Rice University materials scientist Yimo Han and collaborators have now mapped out the structural features of a 2D ferroelectric material made of tin and selenium atoms, showing how domains—areas of the material in which molecules are identically oriented—impact the behavior of the material.

“Ferroelectric materials are widely used in applications such as memories and sensors, and they will likely be increasingly useful for building next-generation nanoelectronics and in-memory computing,” said Chuqiao Shi, a Rice graduate student in the Han lab and lead author on the study published in Nature Communications. “That’s because 2D ferroelectric materials have remarkable properties and are characterized by their atomic thinness and enhanced integration capabilities.”

In ferroelectric materials, molecules are polarized, and they also segregate and align based on polarization. Moreover, 2D ferroelectrics change shape in response to electrical stimuli—a phenomenon known as inverse flexoelectricity. In the tin–selenium crystal that is the focus of this research, molecules self-organize into patches or domains, and the flexoelectric effect causes these to move, giving rise to structural shifts in the material that impact its properties and behavior.

“It’s really important that we understand the intricate relationship between atomic structure and electric polarization, which is a critical feature in ferroelectric materials,” said Han, an assistant professor of materials science and nanoengineering. “This domain-dependent structure can be very useful for engineers to figure out how to best use the material and rely on its properties to design applications.”

Unlike conventional ferroelectrics in which atoms are bound by a rigid lattice, in the tin–selenite crystal studied by Han and Shi, the forces that bind the atoms together are weaker, giving the atomic lattice a more supple and pliant quality.

“The material belongs to a special class of 2D materials known as van der Waals ferroelectrics, whose properties could serve to design next-generation, ultra-thin data storage devices and sensors,” Shi said. “Van der Waals forces are weaker than chemical bonds—they’re the same kind of forces that allow geckos to defy gravity and climb walls.
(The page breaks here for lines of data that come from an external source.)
/-- A patch block of one record for queue 15, bound to column 0 or not at all, line 7 closed. -/
def patS (bound : Bool) (line : Word) : Block :=
  (tlS 3 [(0, line), (16, 0x0F000001#32)] [(Reg.TLR_PQ_CFG 15, 0#32)] id
    (fun b => { b with pqs := [(15, { PQueue.init with bound := bound, last := some 7 })] })).asFound 9

theorem witness_HeadersMergeAndPatchesQueue :
    (admits (patS true 8#32) 16 4 ∧ coreAcc (patS true 8#32) 35 (xReg (tl (patS true 8#32) 35) 6).toNat 16 4 true = .ok 0x100040) ∧
    (∀ x ∈ [patS true 8#32, patS false 8#32, patS true 7#32],
      coreAcc x 35 (xReg (tl x 35) 5).toNat 20 4 false = .ok 0x100000 ∧
      coreAcc x 35 (xReg (tl x 35) 5).toNat 28 4 false = .ok 0x100000 ∧ spErrs x 35 0x100000 28 [] = [] ∧
      (rdWord x.mems.spad (35 * 2 ^ 21 + 0x100000 + 16)).fld 27 24 = 15 ∧
      (rdWord x.mems.spad (35 * 2 ^ 21 + 0x100000 + 16)).fld 9 0 = 1 ∧ pqCol0 x 15 = 0 ∧ pqNcq x 15 = 1 ∧
      (patchRec (wAt (spWords x 35 0x100014 2) 0) (wAt (spWords x 35 0x100014 2) 1)).scol / 256 = 0) ∧
    (pqOf (patS true 8#32) 15).bound = true ∧ (pqOf (patS false 8#32) 15).bound = false ∧
    hdrLine (spWords (patS true 8#32) 35 0x100000 4) = 8 ∧ pqLineOpen (patS true 8#32) 15 8 = true ∧
    hdrLine (spWords (patS true 7#32) 35 0x100000 4) = 7 ∧ pqLineOpen (patS true 7#32) 15 7 = false ∧
    (PLine.fresh 8).recs = [] ∧ ([] : List PatchRec).Nodup := by
  unfold admits CanIssue; decide +kernel

/-- An armed stream of a kind. -/
def armed (kind : Nat) (d : List Word) : StrmSlot :=
  { StrmSlot.init with state := .armed, desc := wd (kind * 2 ^ 28) :: d, awin := 0x3FFF0000#32, cwin := 0x3FFF0000#32 }

/-- Slots 0 and 1 armed as reads, 2 as a write; words of an array descriptor at 0. -/
def arrS (w0 w3 : Word) (f : Tiller → Tiller) : Block :=
  (tlS 3 [(0, w0), (4, 0#32), (8, 0x00010200#32), (12, w3)] []
    (fun x => f { x with slots := [(0, armed 0 []), (1, armed 0 []), (2, armed 1 [])] }) id).asFound 9

/-- An operation with those words. -/
def op8 : ArrOp := ⟨0, [0#32, 0#32, 0x00010200#32, 0#32], [armed 0 [], armed 0 [], armed 1 [], armed 0 []], 0⟩

/-- The operation that MMA issues there. -/
def opAt (x : Block) : ArrOp :=
  let ws := spWords x 35 0x100000 4
  let d := arrDesc ws
  ⟨(tl x 35).opId, ws, [slotOf (tl x 35) d.astrm, slotOf (tl x 35) d.wstrm, slotOf (tl x 35) d.ostrm, slotOf (tl x 35) d.xstrm], 0⟩

/-- The weights come from the chain under tag 0: the descriptor in memory, or its operation running, with what has arrived. -/
def arrC (l : List ChainIn) : Block := arrS 0x2000#32 0#32 (fun x => { x with chainIn := l })
def arrR (l : List ChainIn) : Block := arrS 0#32 0#32 (fun x => { x with
  chainIn := l, run := some { op8 with words := [0x2000#32, 0#32, 0x00010200#32, 0#32] } })

/-- No words, one and two operations in the array. -/
def arr0 : Block := arrS 0#32 0#32 id
def arr1 : Block := arrS 0x4000#32 0x04100040#32 (fun x => { x with run := some op8 })
def arr2 : Block := arrS 0#32 0#32 (fun x => { x with run := some op8, pend := some { op8 with id := 1 } })
def arrW : Block := arrS 0#32 0#32 (fun x => { x with run := some op8, blocked := .mwait })

theorem witness_ArrayOperationsRunInOrder :
    (admits (arrS 0x10000000#32 0#32 id) 16 4 ∧ arrDescOk (tl (arrS 0x10000000#32 0#32 id) 35)
      (arrDesc (spWords (arrS 0x10000000#32 0#32 id) 35 0x100000 4)) = false) ∧
    (admits arr0 16 4 ∧ domSt arr0 (arrayDom 35) = 0 ∧ arrDescOk (tl arr0 35) (arrDesc (spWords arr0 35 0x100000 4)) = true ∧
      (arrDesc (spWords arr0 35 0x100000 4)).epi = 0 ∧ (tl arr0 35).run = none ∧
      (sbAdd arr0 35 (arrEntries (arrDesc (spWords arr0 35 0x100000 4)) op8)).isSome = true) ∧
    (admits arr1 16 4 ∧ domSt arr1 (arrayDom 35) = 0 ∧ arrDescOk (tl arr1 35) (arrDesc (spWords arr1 35 0x100000 4)) = true ∧
      (arrDesc (spWords arr1 35 0x100000 4)).epi = 1 ∧
      coreAcc arr1 35 (arrDesc (spWords arr1 35 0x100000 4)).epar (8 + 8 * (arrDesc (spWords arr1 35 0x100000 4)).n) 4 false
        = .ok 0x100040 ∧ spErrs arr1 35 0x100040 8 [] = [] ∧
      loHiOk (arrDesc (spWords arr1 35 0x100000 4)) (rdWord arr1.mems.spad (35 * 2 ^ 21 + 0x100040))
        (rdWord arr1.mems.spad (35 * 2 ^ 21 + 0x100044)) = true ∧
      (tl arr1 35).run = some op8 ∧ (tl arr1 35).pend = none) ∧
    (admits arr2 16 4 ∧ arrDescOk (tl arr2 35) (arrDesc (spWords arr2 35 0x100000 4)) = true ∧
      (tl arr2 35).run ≠ none ∧ (tl arr2 35).pend ≠ none) ∧
    ((tl arrW 35).run = some op8 ∧ (arrDesc op8.words).chain = false ∧ arrBankOff arrW 35 op8 (arrDesc op8.words) = false ∧
      spErrsIn arrW 35 (arrSpans arrW 35 op8 (arrDesc op8.words)) [] = [] ∧ (arrDesc op8.words).epi = 0 ∧
      (arrDesc op8.words).n ≤ arrNT (arrDesc op8.words).afmt ∧ (tl arrW 35).blocked = .mwait ∧ (tl arrW 35).pend = none) ∧
    (∃ e ∈ spErrsIn arrW 35 (arrSpans arrW 35 op8 (arrDesc op8.words)) [(0, .uncorrectable)], e.2 = .uncorrectable) ∧
    (∀ x ∈ [arr0, arrC [⟨9, []⟩], arrC []], CanIssue x 35 60 ∧ (sbAdd x 35 (arrEntries (arrDesc (spWords x 35 0x100000 4)) (opAt x))).isSome = true) ∧
    chainTagBad { tl arr0 35 with run := some ((tl arr0 35).run.getD (opAt arr0)) } = false ∧
    (∀ l ∈ [[ChainIn.mk 9 []], []], admits (arrC l) 16 4 ∧ domSt (arrC l) (arrayDom 35) = 0 ∧
      arrDescOk (tl (arrC l) 35) (arrDesc (spWords (arrC l) 35 0x100000 4)) = true ∧
      (arrDesc (spWords (arrC l) 35 0x100000 4)).epi = 0 ∧ (tl (arrC l) 35).run = none ∧
      chainTagBad { tl (arrC l) 35 with run := some ((tl (arrC l) 35).run.getD (opAt (arrC l))) } = !l.isEmpty) ∧
    (∀ l ∈ [[ChainIn.mk 9 []], [ChainIn.mk 0 [1#8]]], ∀ op ∈ (tl (arrR l) 35).run, (arrDesc op.words).chain = true ∧
      (chainFront (arrDesc op.words).ctag (arrWBytes (arrDesc op.words)) (tl (arrR l) 35).chainIn).2 = decide (l = [⟨9, []⟩]) ∧
      (chainFront (arrDesc op.words).ctag (arrWBytes (arrDesc op.words)) (tl (arrR l) 35).chainIn).1.length < arrWBytes (arrDesc op.words) ∧
      (tl (arrR l) 35).blocked ≠ .mwait) ∧ (∀ l ∈ [[ChainIn.mk 9 []], [ChainIn.mk 0 [1#8]]], (tl (arrR l) 35).run.isSome = true) ∧
    (tl arr0 35).blocked ≠ .mwait := by
  unfold admits CanIssue
  refine ⟨?_, ?_, ?_, ?_, ?_, ?_, ?_, ?_, ?_, ?_, ?_, ?_⟩ <;> decide +kernel

/-- An armed read stream of 16 elements of 32 bits. -/
def chainSrc : StrmSlot :=
  { StrmSlot.init with
    state := .armed, awin := 0x3FFF0000#32, cwin := 0x3FFF0000#32,
    desc := [0x03840000#32, 0#32, 0#32, 0#32, 0#32, 0#32, 4#32, 15#32] }

/-- WCHAIN's argument words, and transfers under way. -/
def chainS (len : Word) (l : List Chain) (f : Tiller → Tiller := id) : Block :=
  (tlS 3 [(0, 63#32), (4, len), (8, 31#32), (12, 9#32)] [] (fun x => f { x with slots := [(63, chainSrc)] })
    (fun b => { b with chains := l })).asFound 9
“The soft in-plane lattices of this 2D material coupled with relatively weaker interlayer van der Waals forces give rise to a unique structural landscape. These distinctive structural features generate effects exclusive to 2D ferroelectrics that are absent in their bulk counterparts.”
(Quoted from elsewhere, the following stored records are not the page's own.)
-- ==== Sys2Proof/Machine/Bits.lean ====
section
/-! DEFINITION. Bit fields of a word (R11) and the byte lanes of a register (R81). -/

namespace Sys2Proof.Machine

/-- `v[hi:lo]`, read as an unsigned integer (R11). -/
def bits (v : Word) (hi lo : Nat) : Nat := v.toNat / 2 ^ lo % 2 ^ (hi + 1 - lo)

/-- `v[i]`, one bit (R11). -/
def bit (v : Word) (i : Nat) : Bool := decide (v.toNat / 2 ^ i % 2 = 1)

/-- Byte lane k of a register: little-endian, lane 0 holds `v[7:0]` (R81). -/
def lane (v : Word) (k : Nat) : BitVec 8 := BitVec.ofNat 8 (bits v (8 * k + 7) (8 * k))

/-- The integer 1 for a set flag, 0 for a clear one. -/
def flag (b : Bool) : Nat := if b then 1 else 0

/-- A register word put together from fields given as (lowest bit, width, value), each field taken modulo
its width; every other bit is 0 (R84: reserved bits read as 0). -/
def pack (fields : List (Nat × Nat × Nat)) : Word :=
  BitVec.ofNat 32 (fields.foldr (fun f acc => f.2.2 % 2 ^ f.2.1 * 2 ^ f.1 + acc) 0)

end Sys2Proof.Machine
end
The greater degree of flexibility or freedom of the atomic lattice in 2D van der Waals ferroelectrics makes it more difficult to map out the relationship between polarization and material structure.

“In our study, we developed a new technique that allows us to look at both in-plane strain and out-of-plane stacking order simultaneously, which is something conventional investigations of this material were unable to do previously,” Han said. “Our findings are set to revolutionize domain engineering in 2D van der Waals ferroelectrics and position them as fundamental building blocks in the development of advanced devices for the future,” Han said.

Correction note (12/7/2023): In paragraph 4, ‘flexoelectricity’ has been updated to ‘inverse flexoelectricity’ for accuracy.”